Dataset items

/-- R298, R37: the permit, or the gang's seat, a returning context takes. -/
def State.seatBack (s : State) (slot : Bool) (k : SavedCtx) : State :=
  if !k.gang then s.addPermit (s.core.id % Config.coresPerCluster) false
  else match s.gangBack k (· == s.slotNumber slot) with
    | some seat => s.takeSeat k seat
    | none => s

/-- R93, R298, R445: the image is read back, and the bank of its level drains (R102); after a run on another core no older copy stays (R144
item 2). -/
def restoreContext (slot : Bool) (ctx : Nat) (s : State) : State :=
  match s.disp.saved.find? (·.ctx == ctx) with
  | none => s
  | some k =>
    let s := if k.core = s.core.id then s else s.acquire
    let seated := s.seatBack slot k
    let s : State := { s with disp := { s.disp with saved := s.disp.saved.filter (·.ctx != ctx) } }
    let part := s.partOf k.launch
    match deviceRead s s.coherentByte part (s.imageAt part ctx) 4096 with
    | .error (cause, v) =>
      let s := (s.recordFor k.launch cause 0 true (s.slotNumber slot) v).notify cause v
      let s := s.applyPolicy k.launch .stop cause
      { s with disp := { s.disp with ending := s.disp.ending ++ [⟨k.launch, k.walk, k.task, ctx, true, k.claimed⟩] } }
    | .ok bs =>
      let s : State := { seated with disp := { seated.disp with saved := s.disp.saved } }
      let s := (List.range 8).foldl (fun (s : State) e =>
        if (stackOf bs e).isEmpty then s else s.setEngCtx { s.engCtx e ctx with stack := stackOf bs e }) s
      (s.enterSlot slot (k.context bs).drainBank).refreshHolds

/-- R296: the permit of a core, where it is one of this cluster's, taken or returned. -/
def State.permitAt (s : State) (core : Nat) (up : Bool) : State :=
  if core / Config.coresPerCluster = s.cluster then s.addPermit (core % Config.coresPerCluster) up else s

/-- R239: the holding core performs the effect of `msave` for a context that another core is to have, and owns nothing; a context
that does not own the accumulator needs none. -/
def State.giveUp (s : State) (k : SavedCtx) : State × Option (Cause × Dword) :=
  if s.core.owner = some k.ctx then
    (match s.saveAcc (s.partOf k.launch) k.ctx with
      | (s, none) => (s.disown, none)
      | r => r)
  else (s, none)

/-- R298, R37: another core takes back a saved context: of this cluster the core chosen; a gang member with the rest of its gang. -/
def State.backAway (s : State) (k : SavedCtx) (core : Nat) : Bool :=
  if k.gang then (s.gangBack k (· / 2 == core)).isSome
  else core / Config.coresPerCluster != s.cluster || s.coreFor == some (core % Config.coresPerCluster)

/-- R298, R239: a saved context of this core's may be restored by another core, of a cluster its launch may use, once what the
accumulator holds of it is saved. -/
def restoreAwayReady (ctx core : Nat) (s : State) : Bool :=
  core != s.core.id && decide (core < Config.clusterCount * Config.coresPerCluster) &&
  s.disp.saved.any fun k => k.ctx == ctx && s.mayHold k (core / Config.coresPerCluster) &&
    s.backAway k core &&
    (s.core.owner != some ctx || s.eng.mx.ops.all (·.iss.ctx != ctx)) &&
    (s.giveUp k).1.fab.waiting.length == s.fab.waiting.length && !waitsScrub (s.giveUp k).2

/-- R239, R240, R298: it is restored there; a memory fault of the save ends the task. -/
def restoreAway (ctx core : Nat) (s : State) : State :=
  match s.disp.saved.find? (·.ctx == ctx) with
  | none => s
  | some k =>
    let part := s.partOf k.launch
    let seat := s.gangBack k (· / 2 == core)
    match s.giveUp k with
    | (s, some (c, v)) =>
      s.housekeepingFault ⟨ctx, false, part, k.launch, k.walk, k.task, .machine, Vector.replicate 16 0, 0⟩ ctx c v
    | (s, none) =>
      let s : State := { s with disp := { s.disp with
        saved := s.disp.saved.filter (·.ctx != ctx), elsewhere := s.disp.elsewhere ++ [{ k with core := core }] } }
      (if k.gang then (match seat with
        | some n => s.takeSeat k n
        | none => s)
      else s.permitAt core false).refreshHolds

WORK REQUEST – The answer should be a number alone: how many lines of the entries hold the word "this"?

THE ANSWER – 3